**Exercise details:** Only the lines with the string "congrArg" are needed; return each of them from the entries below.
START Material provided
theorem coefAt_syndPoly_syndromes (F : Field) (e : Nat) (block : List Byte) (i : Nat) :
    coefAt (syndPoly (syndromes F e block)) i =
      if i < e then eval F (normalize block) (gfExp F (i + F.base)) else 0 := by
  rw [coefAt_syndPoly]
  split
  · next hi => rw [List.getD_eq_getElem _ _ (by simpa using hi)]; simp [syndromes]
  · next hi => exact List.getD_eq_default _ _ (by simpa using hi)

theorem syndPoly_zeros (n : Nat) : syndPoly (zeros n) = zeroPoly :=
  isValue_ext (normalize_form _) (.inl rfl) fun i => by
    rw [coefAt_syndPoly, coefAt_zeroPoly, zeros, List.getD_eq_getElem?_getD, List.getElem?_replicate]
    split <;> rfl

theorem deg_syndPoly_lt {F : Field} {e : Nat} (he : 1 ≤ e) (block : List Byte) :
    deg (syndPoly (syndromes F e block)) < e := by
  have hle : DegLe (e - 1) (syndPoly (syndromes F e block)) := degLe_normalize (by simp; omega)
  have := hle.deg_le
  omega

theorem decodeBlock_of_clean {F : Field} {C : Coder} {block : List Byte}
    (h : syndromes F C.parityLen block = zeros C.parityLen) :
    decodeBlock F C block = .ok (block.take C.dataLen) :=
  if_pos ((allZero_iff _).2 (by simpa using h))

/-! ### The encoder (43_coder.md R213) -/

theorem coefAt_append (p q : List Byte) (j : Nat) :
    coefAt (p ++ q) j = if j < q.length then coefAt q j else coefAt p (j - q.length) := by
  simp only [coefAt_eq_reverse, List.reverse_append, List.getD_eq_getElem?_getD, List.getElem?_append,
    List.length_reverse, apply_ite (Option.getD · (0 : Byte))]

section ValidField

variable {F : Field} (h : FieldValid F)
include h

/-- The parity is the remainder of the shifted data, so data and parity together are a multiple of the
generator. -/
theorem exists_encodeBlock {C : Coder} (hE : 1 ≤ C.parityLen) (block : List Byte) :
    ∃ parity q, encodeBlock F C block = .ok (block ++ parity) ∧ parity.length = C.parityLen ∧
      q ≠ [] ∧ normalize (block ++ parity) = polyMul F q (generator F C.parityLen) := by
  have hdeg := deg_generator h C.parityLen
  have hgen : generator F C.parityLen ≠ zeroPoly := fun e => by rw [e] at hdeg; exact absurd hdeg (Nat.ne_of_lt hE)
  obtain ⟨q, r, hdiv, hq, hr, hlaw, hrem⟩ := exists_polyDiv h
    (isValue_polyShift F (normalize block) C.parityLen 1) (degLe_generator F C.parityLen).form hgen
  have hfit : r.length ≤ C.parityLen := by
    rcases hrem with rfl | hrem
    · exact hE
    · rw [hdeg] at hrem
      exact Nat.le_of_pred_lt hrem
  refine ⟨padLeft C.parityLen r, q, ?_, padLeft_length hfit, ne_nil_of_isValue hq.form, ?_⟩
  · rw [encodeBlock, hdiv]
    rfl
  · rw [← polyAdd_polyAdd_self (isValue_polyMul F q _) r, ← hlaw]
    refine isValue_ext (normalize_form _) (isValue_polyAdd _ _) fun j => ?_
    rw [coefAt_normalize_eq, coefAt_append, coefAt_polyAdd, coefAt_polyShift, padLeft_length hfit, padLeft,
      coefAt_zeros_append]
    split
    · simp
    · next hj => simp [gfMul_one_right h, coefAt_normalize_eq, coefAt_of_length_le (hfit.trans (Nat.not_lt.1 hj))]

/-- An encoded block is its data followed by parity that makes every syndrome 0. -/
theorem exists_encodeBlock_clean {C : Coder} (hC : CoderValid C) {block : List Byte}
    (hlen : block.length = C.dataLen) :
    ∃ B, encodeBlock F C block = .ok B ∧ B.length = C.blockLen ∧ B.take C.dataLen = block ∧
      syndromes F C.parityLen B = zeros C.parityLen := by
  obtain ⟨-, hE, hN⟩ := hC
  have hE255 : C.parityLen ≤ 255 := (Nat.le_add_left _ _).trans hN
  obtain ⟨parity, q, henc, hparity, hq, hnorm⟩ := exists_encodeBlock h hE block
  refine ⟨_, henc, by rw [List.length_append, hlen, hparity, Coder.blockLen], List.take_left' hlen,
    (syndromes_eq_zeros_iff _ _ _).2 fun i hi => ?_⟩
  have hbase : F.base ≤ 1 := Bool.toNat_le _
  rw [hnorm, eval_polyMul h hq (ne_nil_of_isValue (degLe_generator F _).form), gfExp_eq_alphaPow h (by omega),
    eval_generator h hE255 hi]
  exact gfMul_zero_right F _

/-! ### Key equations that are solved already (44_decoder_stages.md R245, R246) -/

theorem gfInv_one : gfInv F 1 = .ok 1 := by
  have hlog : F.logEntry 1 = 0 := logEntry_alphaPow h (i := 0) (by decide)
  rw [gfInv, if_neg (by decide), hlog, gfExp_eq_alphaPow h (by decide), alphaPow_255 h.primitive]

omit h in
/-- The loop ends as soon as the remainder is short enough. -/
theorem euclidLoop_of_lt {e : Nat} {r : Poly} (hr : 2 * deg r < e) (fuel : Nat) (rLast tLast t : Poly) :
    euclidLoop F e fuel rLast r tLast t = .ok (t, r) := by
  cases fuel <;> exact if_neg (Nat.not_le.2 hr)

theorem euclid_of_lt {e : Nat} {sp : Poly} (hsp : 2 * deg sp < e) : euclid F e sp = .ok (onePoly, sp) := by
  have hone : coefAt onePoly 0 = 1 := rfl
  rw [euclid, euclidLoop_of_lt hsp, ok_bind]
  simp only [hone, gfInv_one h]
  rfl

omit h in
/-- The Chien search ends as soon as it has as many locations as it looks for (R247). -/
theorem chienFrom_of_le (sigma : Poly) {n : Nat} {locs : List Byte} (hn : n ≤ locs.length) (xs : List Byte) :
    chienFrom F sigma n xs locs = .ok locs := by
  cases xs <;> exact if_neg (Nat.not_lt.2 hn)

/-- A constant error locator has no roots, so nothing is corrected (43_coder.md R223). -/
theorem decodeBlock_of_deg_syndPoly {C : Coder} (hE : 1 ≤ C.parityLen) {block : List Byte}
    (hdeg : deg (syndPoly (syndromes F C.parityLen block)) = 0) :
    decodeBlock F C block = .ok (block.take C.dataLen) := by
  have hchien : chien F onePoly = .ok [] := chienFrom_of_le onePoly (Nat.zero_le _) _
  simp only [decodeBlock, euclid_of_lt h (e := C.parityLen) (by rw [hdeg]; exact hE), ok_bind, hchien]
  exact ite_self _

end ValidField

/-! ### The statements -/

/-- Settles O52: the encoded block is clean, so the decoder returns its first `K` bytes. -/
theorem encodedBlocksDecode : Obligations.EncodedBlocksDecode := by
  intro F C D h hC hlen
  obtain ⟨B, henc, hB, htake, hclean⟩ := exists_encodeBlock_clean h hC hlen
  exact ⟨B, henc, hB, htake, hclean, (decodeBlock_of_clean hclean).trans (congrArg _ htake)⟩

/-- Settles O54: with one syndrome left the syndrome polynomial is a constant. -/
theorem degreeZeroSyndromesAreAccepted : Obligations.DegreeZeroSyndromesAreAccepted := by
  rintro F C B h ⟨-, hE, -⟩ -
  have haccepted (hzero : ∀ i, 1 ≤ i → i < C.parityLen →
      eval F (normalize B) (gfExp F (i + F.base)) = 0) : decodeBlock F C B = .ok (B.take C.dataLen) := by
    refine decodeBlock_of_deg_syndPoly h hE ?_
    have hconst : syndPoly (syndromes F C.parityLen B) = [eval F (normalize B) (gfExp F F.base)] := by
      refine isValue_ext (normalize_form _) ?_ fun i => ?_
      · exact normalize_singleton _ ▸ normalize_form [_]
      · rw [coefAt_syndPoly_syndromes, coefAt_cons, coefAt_nil, List.length_nil]
        cases i with
        | zero => rw [if_pos (Nat.lt_of_lt_of_le Nat.one_pos hE), Nat.zero_add, if_pos rfl]
        | succ i => simpa using hzero (i + 1) (Nat.le_add_left _ _)
    rw [hconst]
    rfl
  exact ⟨haccepted, fun hE1 => haccepted fun i hi hlt => by omega⟩

end Sys2Proof.Proofs
end

section
/-! SUPPORT. Buffers as blocks (43_coder.md R212, R215): a block of a segmentation byte by byte, a block of an
output of blocks of one length, and the block read back from DMEM. With these, `ENC` (43_coder.md R214). -/

namespace Sys2Proof.Proofs

open Sys2Proof.Machine Sys2Proof.Safety

/-! ### Blocks of a buffer -/

/-- A block continues the buffer with zero bytes. -/
theorem blockAt_getD (data : List Byte) {n j : Nat} (b : Nat) (hj : j < n) :
    (blockAt data n b).getD j 0 = data.getD (b * n + j) 0 := by
  simp only [blockAt, zeros, List.getD_eq_getElem?_getD, List.getElem?_append, List.length_take,
    List.length_drop]
  split
  · rw [List.getElem?_take_of_lt hj, List.getElem?_drop]
  · next hlong =>
    rw [List.getElem?_eq_none (l := data) (by omega), List.getElem?_replicate]
    split <;> rfl

section Output

variable {α : Type} {f : α → List Byte} {n : Nat} {l : List α} (hlen : ∀ a ∈ l, (f a).length = n)
include hlen

theorem length_flatMap_of_const : (l.flatMap f).length = l.length * n := by
  have hsum := List.sum_eq_card_nsmul (l.map fun a => (f a).length) n (by simpa using hlen)
  rw [List.length_flatMap, hsum, List.length_map, smul_eq_mul]

/-- Block `i` of an output of blocks of one length. -/
theorem take_drop_flatMap {i : Nat} (hi : i < l.length) : ((l.flatMap f).drop (i * n)).take n = f l[i] := by
  induction l generalizing i with
  | nil => simp at hi
  | cons a l ih =>
    have ha := hlen a (by simp)
    cases i with
    | zero => simp [← ha]
    | succ i =>
      have hdrop : (i + 1) * n = (f a).length + i * n := by rw [ha]; ring
      rw [List.flatMap_cons, hdrop, List.drop_append, List.drop_eq_nil_of_le (Nat.le_add_right _ _),
        Nat.add_sub_cancel_left, List.nil_append, ih (fun b hb => hlen b (by simp [hb])) (by simpa using hi)]
      rfl

end Output

/-! ### Blocks in DMEM -/

/-- Part of a stored sequence, read back. -/
theorem readBytes_writeBytes_part {bs : List Byte} {m : Memory} {a i n : Nat} (h : m.wf)
    (ha : a + bs.length ≤ Config.dmemSize) (hi : i + n ≤ bs.length) :
    (m.writeBytes a bs).readBytes (a + i) n = (bs.drop i).take n := by
  refine List.ext_getElem (by simp; omega) fun j hj _ => ?_
  rw [Memory.readBytes_length] at hj
  rw [Memory.readBytes_getElem, Nat.add_assoc, Memory.read_writeBytes_inside h ha (by omega),
    List.getElem_take, List.getElem_drop]

/-- Block `b` of a stored output of blocks of one length, read back. -/
theorem loadBytes_storeBytes_flatMap {s : State} {dst nb n : Nat} {f : Nat → List Byte} (h : s.mem.wf)
    (hlen : ∀ b, (f b).length = n) (hn : 0 < n) (hrange : InRange dst (nb * n)) {b : Nat} (hb : b < nb) :
    (s.storeBytes dst ((List.range nb).flatMap f)).loadBytes (dst + b * n) n = f b := by
  have hblock : (b + 1) * n ≤ nb * n := Nat.mul_le_mul_right n hb
  have houtlen : ((List.range nb).flatMap f).length = nb * n := by
    rw [length_flatMap_of_const fun a _ => hlen a, List.length_range]
  have hfits := hrange.resolve_left (Nat.mul_pos (by omega) hn).ne'
  rw [Nat.succ_mul] at hblock
  refine (readBytes_writeBytes_part h (by rwa [houtlen]) (by rwa [houtlen])).trans ?_
  rw [take_drop_flatMap (fun a _ => hlen a) (by simpa using hb), List.getElem_range]

/-! ### `ENC` -/

/-- The encoder's output when every block encodes. -/
theorem encodeBlocks_eq {F : Field} {C : Coder} {f : List Byte → List Byte} {blocks : List (List Byte)}
    (h : ∀ b ∈ blocks, encodeBlock F C b = .ok (f b)) : encodeBlocks F C blocks = .ok (blocks.flatMap f) := by
  induction blocks with
  | nil => rfl
  | cons b bs ih =>
    rw [encodeBlocks, h b (by simp), ok_bind, ih fun c hc => h c (by simp [hc])]
    rfl

/-- With its operands in range and apart `ENC` stores what the encoder answers. -/
theorem exec_enc_of_inRange {s : State} (fd : RIdx) {fa fb fc : RIdx} {outlen : Nat} {out : List Byte}
    (hok : s.coder.coderOk = true)
    (houtlen : outlen = blockCount (s.unsigned fb) s.coder.dataLen * s.coder.blockLen)
    (hsrc : InRange (s.unsigned fa) (s.unsigned fb)) (hfits : outlen ≤ 0xFFFF)
    (hdst : InRange (s.unsigned fc) outlen)
    (hapart : ¬ Overlap (s.unsigned fa) (s.unsigned fb) (s.unsigned fc) outlen)
    (hout : encodeBlocks s.field s.coder
      (segments (s.loadBytes (s.unsigned fa) (s.unsigned fb)) s.coder.dataLen) = .ok out) :
    exec (.enc fd fa fb fc) s =
      .next ((s.storeBytes (s.unsigned fc) out).setReg fd (BitVec.ofNat 16 outlen)).advance := by
  subst houtlen
  change command s (requireCoder s >>= _) = _
  rw [requireCoder_bind_of_ok hok]
  change command s (checkRange _ _ >>= _) = _
  rw [checkRange_bind_of_inRange hsrc, if_neg (Nat.not_lt.2 hfits), checkRange_bind_of_inRange hdst,
    checkOverlap_of_not hapart, ok_bind, hout]
  rfl

/-- Settles O49: every block of the segmentation encodes to a clean block that starts with it. -/
theorem encWritesCodewords : Obligations.EncWritesCodewords := by
  intro s fd fa fb fc hinv hok
  dsimp only
  intro hsrc hfits hdst hapart
  obtain ⟨hfield, hC⟩ := hinv.coder hok
  set data := s.loadBytes (s.unsigned fa) (s.unsigned fb) with hdata
  have hlen : data.length = s.unsigned fb := loadBytes_length _ _ _
  choose! enc henc hencLen hencTake hencClean using fun (D : List Byte) (hD : D.length = s.coder.dataLen) =>
    exists_encodeBlock_clean (hinv.field hfield) hC hD
  have hout : encodeBlocks s.field s.coder (segments data s.coder.dataLen) =
      .ok ((List.range (blockCount (s.unsigned fb) s.coder.dataLen)).flatMap
        fun b => enc (blockAt data s.coder.dataLen b)) := by
    rw [encodeBlocks_eq fun D hD => henc D (length_of_mem_segments hD), segments, hlen, List.flatMap_map]
  have hexec := exec_enc_of_inRange fd hok rfl hsrc hfits hdst hapart hout
  refine ⟨_, hexec, rfl, ?_, fun r hr => exec_reg_eq hexec (by simpa [destR] using hr),
    fun c hc => exec_read_outside hexec hinv hc, fun b hb => ?_⟩
  · change (((s.storeBytes _ _).setReg fd _).reg fd).toNat = _
    rw [State.reg_setReg_same, BitVec.toNat_ofNat, Nat.mod_eq_of_lt (by omega)]
  · have hKN : s.coder.dataLen ≤ s.coder.blockLen := Nat.le_add_right _ _
    have hblock := loadBytes_storeBytes_flatMap hinv.mem
      (fun b => hencLen (blockAt data s.coder.dataLen b) blockAt_length) (by omega) hdst hb
    refine ⟨fun j hj => ?_, hblock ▸ hencClean _ blockAt_length⟩
    have hbyte : (enc (blockAt data s.coder.dataLen b)).getD j 0 =
        data.getD (b * s.coder.dataLen + j) 0 := by
      rw [← blockAt_getD data b hj]
      conv_rhs => rw [← hencTake (blockAt data s.coder.dataLen b) blockAt_length]
      simp only [List.getD_eq_getElem?_getD, List.getElem?_take_of_lt hj]
    refine (loadBytes_getD _ _ (hj.trans_le hKN)).symm.trans ((congrArg (·.getD j 0) hblock).trans ?_)
    rw [hbyte]
    split
    · next hin => rw [hdata, loadBytes_getD _ _ hin, Nat.add_assoc]
    · next hout => exact List.getD_eq_default _ _ (by omega)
END Material provided
**Solution to this task:**
  exact ⟨B, henc, hB, htake, hclean, (decodeBlock_of_clean hclean).trans (congrArg _ htake)⟩
    refine (loadBytes_getD _ _ (hj.trans_le hKN)).symm.trans ((congrArg (·.getD j 0) hblock).trans ?_)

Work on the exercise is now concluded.